[Saved entries]

____________

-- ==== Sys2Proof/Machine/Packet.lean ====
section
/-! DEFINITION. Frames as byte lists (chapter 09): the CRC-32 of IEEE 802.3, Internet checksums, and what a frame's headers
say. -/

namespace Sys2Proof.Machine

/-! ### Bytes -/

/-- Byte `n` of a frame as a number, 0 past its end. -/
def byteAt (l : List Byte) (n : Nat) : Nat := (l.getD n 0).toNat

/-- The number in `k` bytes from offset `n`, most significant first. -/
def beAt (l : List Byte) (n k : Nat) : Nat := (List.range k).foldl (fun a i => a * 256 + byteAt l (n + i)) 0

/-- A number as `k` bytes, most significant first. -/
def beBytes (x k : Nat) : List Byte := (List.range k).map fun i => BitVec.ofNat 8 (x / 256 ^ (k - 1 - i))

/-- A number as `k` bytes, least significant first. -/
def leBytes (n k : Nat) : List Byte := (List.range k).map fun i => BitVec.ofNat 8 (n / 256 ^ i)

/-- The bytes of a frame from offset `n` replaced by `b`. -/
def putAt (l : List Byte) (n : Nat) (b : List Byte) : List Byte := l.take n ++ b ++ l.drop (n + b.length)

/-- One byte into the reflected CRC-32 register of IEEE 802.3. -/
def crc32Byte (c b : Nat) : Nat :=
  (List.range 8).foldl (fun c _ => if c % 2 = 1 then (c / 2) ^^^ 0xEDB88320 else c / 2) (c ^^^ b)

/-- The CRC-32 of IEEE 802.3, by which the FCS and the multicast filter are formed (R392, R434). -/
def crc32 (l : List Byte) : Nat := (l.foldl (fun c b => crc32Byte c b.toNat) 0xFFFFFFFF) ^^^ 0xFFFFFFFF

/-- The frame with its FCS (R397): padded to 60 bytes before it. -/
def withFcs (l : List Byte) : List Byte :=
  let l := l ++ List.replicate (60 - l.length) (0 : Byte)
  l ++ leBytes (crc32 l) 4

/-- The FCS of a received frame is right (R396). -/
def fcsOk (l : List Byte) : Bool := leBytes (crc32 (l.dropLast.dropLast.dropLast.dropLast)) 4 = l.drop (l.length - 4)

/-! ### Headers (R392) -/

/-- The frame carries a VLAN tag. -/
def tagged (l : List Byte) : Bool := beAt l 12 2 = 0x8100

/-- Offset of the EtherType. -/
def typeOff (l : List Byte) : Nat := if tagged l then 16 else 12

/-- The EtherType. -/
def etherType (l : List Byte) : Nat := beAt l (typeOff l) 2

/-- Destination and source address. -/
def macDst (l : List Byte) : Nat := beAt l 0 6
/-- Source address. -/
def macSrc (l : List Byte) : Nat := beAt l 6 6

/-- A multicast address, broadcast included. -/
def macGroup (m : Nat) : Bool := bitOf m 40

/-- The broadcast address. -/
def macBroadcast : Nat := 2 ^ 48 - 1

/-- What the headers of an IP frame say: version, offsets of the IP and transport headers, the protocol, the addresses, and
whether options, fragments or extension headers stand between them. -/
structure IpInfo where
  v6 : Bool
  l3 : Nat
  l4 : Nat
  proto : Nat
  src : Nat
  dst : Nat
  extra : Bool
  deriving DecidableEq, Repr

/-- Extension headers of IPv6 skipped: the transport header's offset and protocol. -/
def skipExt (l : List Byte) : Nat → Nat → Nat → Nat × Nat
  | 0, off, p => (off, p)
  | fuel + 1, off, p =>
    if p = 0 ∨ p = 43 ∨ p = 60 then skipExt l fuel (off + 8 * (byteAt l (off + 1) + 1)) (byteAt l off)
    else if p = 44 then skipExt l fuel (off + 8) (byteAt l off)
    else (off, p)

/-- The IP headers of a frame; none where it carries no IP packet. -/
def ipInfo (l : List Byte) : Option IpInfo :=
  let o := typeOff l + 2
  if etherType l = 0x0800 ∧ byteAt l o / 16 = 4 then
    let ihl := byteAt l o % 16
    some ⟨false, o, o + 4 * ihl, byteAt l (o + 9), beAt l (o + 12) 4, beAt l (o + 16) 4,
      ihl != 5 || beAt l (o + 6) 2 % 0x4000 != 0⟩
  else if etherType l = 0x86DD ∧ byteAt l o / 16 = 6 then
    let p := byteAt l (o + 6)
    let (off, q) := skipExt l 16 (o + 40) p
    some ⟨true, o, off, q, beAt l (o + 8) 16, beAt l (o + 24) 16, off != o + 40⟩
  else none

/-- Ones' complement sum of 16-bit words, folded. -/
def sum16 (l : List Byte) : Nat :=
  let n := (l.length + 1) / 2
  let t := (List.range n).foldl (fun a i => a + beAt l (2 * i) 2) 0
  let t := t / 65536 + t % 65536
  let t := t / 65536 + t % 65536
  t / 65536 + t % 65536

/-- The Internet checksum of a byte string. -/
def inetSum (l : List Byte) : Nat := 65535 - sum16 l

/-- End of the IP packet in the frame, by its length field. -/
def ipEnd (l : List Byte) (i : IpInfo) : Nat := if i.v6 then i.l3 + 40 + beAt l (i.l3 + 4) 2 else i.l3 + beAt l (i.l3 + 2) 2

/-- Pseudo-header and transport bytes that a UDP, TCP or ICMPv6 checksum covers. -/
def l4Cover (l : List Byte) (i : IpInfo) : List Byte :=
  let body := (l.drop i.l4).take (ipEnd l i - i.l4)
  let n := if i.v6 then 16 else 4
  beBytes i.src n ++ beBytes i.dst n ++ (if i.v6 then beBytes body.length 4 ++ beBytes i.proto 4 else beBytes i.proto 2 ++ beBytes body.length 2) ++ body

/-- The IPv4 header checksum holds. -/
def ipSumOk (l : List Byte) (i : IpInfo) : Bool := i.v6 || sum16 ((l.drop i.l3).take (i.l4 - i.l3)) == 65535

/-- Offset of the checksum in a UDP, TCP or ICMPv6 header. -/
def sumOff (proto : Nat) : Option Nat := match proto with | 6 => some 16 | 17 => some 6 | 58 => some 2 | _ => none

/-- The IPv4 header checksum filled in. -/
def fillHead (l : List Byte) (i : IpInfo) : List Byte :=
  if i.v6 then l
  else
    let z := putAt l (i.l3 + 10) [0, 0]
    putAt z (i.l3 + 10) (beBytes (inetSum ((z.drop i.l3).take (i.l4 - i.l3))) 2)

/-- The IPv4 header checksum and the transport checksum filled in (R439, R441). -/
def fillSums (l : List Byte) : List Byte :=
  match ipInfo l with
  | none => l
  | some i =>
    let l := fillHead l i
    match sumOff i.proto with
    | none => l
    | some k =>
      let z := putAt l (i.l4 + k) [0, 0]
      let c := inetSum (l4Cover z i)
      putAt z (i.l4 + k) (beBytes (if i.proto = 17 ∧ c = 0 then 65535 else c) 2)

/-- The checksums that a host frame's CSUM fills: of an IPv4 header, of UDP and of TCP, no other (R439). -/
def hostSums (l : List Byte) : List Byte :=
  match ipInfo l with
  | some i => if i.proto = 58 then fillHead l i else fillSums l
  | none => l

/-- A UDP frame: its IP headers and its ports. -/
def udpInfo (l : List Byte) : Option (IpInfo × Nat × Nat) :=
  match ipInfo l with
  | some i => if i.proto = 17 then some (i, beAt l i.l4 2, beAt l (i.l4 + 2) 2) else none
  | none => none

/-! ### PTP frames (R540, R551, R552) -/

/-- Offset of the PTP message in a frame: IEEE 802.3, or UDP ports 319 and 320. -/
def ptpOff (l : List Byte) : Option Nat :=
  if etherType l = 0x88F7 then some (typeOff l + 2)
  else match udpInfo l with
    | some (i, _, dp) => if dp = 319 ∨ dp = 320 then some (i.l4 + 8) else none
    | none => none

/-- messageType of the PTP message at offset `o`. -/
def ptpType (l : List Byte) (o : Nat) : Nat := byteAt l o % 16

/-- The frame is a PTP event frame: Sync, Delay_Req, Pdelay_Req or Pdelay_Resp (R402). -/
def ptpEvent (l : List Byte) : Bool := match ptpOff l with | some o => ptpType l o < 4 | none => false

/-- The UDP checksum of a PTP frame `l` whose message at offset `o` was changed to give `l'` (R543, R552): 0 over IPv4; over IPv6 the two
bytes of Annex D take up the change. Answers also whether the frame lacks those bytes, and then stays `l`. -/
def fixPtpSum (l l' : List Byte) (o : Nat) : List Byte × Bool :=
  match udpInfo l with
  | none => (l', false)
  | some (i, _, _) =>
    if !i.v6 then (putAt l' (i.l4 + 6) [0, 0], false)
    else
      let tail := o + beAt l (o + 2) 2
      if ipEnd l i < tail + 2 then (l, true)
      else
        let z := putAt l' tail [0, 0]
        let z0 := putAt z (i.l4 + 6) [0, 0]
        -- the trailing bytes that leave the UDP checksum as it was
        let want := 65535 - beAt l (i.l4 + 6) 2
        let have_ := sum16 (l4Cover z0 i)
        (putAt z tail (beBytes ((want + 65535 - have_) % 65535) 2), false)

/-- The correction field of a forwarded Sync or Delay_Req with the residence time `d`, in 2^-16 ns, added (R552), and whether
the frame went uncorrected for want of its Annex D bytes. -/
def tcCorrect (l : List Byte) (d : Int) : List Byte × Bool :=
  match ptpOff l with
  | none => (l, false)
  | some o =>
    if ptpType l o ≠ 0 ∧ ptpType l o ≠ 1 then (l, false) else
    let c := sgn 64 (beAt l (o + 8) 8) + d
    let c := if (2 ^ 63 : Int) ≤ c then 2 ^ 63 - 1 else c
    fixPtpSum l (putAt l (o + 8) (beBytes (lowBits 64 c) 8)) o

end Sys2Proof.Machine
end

____________

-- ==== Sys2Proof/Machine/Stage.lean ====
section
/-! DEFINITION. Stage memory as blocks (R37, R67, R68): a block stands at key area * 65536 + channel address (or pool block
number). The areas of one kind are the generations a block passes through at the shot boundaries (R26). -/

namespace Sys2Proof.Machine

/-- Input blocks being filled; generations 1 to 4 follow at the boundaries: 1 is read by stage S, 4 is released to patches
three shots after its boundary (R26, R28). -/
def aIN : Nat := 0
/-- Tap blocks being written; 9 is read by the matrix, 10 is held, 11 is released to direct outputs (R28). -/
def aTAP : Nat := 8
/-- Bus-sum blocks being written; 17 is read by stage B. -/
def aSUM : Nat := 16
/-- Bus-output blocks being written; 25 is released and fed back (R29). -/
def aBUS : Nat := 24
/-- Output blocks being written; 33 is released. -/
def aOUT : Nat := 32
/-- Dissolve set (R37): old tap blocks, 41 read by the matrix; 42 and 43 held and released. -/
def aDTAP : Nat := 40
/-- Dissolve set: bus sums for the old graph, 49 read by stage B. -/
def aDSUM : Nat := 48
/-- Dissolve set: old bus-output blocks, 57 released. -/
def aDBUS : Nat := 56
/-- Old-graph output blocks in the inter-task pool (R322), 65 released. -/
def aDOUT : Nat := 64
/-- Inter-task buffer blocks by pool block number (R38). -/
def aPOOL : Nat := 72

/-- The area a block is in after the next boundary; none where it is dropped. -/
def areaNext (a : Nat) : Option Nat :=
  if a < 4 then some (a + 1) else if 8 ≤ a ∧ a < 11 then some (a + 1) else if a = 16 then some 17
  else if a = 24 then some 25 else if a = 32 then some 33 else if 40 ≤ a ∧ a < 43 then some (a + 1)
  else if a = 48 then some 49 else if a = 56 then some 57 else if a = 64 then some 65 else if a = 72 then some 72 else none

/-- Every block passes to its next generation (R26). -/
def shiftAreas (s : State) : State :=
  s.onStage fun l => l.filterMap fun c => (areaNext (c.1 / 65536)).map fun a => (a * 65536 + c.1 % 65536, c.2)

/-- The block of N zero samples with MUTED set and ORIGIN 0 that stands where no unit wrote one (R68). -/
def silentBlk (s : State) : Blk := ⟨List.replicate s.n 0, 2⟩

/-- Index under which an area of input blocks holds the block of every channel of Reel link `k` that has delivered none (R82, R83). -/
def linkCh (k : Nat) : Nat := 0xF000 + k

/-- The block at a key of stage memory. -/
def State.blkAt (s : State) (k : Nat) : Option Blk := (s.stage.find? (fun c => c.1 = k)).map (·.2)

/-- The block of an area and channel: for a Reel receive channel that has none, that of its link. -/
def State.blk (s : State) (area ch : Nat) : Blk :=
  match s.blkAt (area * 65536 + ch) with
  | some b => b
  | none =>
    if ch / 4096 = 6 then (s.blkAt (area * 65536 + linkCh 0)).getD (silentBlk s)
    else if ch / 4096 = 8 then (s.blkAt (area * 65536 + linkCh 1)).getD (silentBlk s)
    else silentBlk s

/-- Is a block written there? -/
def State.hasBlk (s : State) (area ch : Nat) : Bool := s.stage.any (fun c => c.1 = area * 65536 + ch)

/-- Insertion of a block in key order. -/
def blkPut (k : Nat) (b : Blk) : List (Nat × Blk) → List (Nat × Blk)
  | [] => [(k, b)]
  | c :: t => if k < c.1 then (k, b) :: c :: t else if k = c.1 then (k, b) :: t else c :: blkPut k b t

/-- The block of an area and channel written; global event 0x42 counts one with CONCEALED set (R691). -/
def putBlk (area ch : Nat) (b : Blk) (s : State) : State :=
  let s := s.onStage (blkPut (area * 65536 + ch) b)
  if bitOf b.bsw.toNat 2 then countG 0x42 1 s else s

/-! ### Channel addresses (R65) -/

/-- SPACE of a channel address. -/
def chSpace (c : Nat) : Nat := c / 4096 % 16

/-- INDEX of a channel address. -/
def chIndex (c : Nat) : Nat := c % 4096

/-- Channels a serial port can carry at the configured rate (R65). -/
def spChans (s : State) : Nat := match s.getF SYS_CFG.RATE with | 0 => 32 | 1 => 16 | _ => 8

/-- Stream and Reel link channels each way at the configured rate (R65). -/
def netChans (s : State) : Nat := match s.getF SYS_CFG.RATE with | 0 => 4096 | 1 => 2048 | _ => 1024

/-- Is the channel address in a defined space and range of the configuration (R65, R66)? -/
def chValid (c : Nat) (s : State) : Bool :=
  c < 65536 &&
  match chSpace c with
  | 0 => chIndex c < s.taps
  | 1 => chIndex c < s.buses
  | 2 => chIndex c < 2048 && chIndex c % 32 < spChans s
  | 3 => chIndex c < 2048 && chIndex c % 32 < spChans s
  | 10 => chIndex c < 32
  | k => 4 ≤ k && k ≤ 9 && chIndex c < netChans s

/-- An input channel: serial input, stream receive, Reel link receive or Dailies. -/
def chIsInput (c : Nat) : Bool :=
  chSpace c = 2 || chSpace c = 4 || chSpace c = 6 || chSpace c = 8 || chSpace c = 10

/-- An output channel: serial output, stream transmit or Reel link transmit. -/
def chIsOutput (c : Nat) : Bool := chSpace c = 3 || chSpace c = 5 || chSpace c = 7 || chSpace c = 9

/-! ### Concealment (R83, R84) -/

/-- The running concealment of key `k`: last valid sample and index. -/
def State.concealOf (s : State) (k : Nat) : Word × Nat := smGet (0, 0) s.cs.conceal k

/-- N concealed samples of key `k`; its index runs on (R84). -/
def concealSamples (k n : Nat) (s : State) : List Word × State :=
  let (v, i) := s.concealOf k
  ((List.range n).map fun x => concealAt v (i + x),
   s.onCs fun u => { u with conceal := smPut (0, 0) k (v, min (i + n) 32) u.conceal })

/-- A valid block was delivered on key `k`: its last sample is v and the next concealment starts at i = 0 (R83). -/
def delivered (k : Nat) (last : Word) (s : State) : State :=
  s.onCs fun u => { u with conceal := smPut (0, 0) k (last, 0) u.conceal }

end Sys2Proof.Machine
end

____________

#### Goal of the exercise
Above are the entries. Output exactly the lines beginning with the line that has "some (i, _, _) =>" and ending with the line that has "the frame went".

#### Response
  | some (i, _, _) =>
    if !i.v6 then (putAt l' (i.l4 + 6) [0, 0], false)
    else
      let tail := o + beAt l (o + 2) 2
      if ipEnd l i < tail + 2 then (l, true)
      else
        let z := putAt l' tail [0, 0]
        let z0 := putAt z (i.l4 + 6) [0, 0]
        -- the trailing bytes that leave the UDP checksum as it was
        let want := 65535 - beAt l (i.l4 + 6) 2
        let have_ := sum16 (l4Cover z0 i)
        (putAt z tail (beBytes ((want + 65535 - have_) % 65535) 2), false)

/-- The correction field of a forwarded Sync or Delay_Req with the residence time `d`, in 2^-16 ns, added (R552), and whether
the frame went uncorrected for want of its Annex D bytes. -/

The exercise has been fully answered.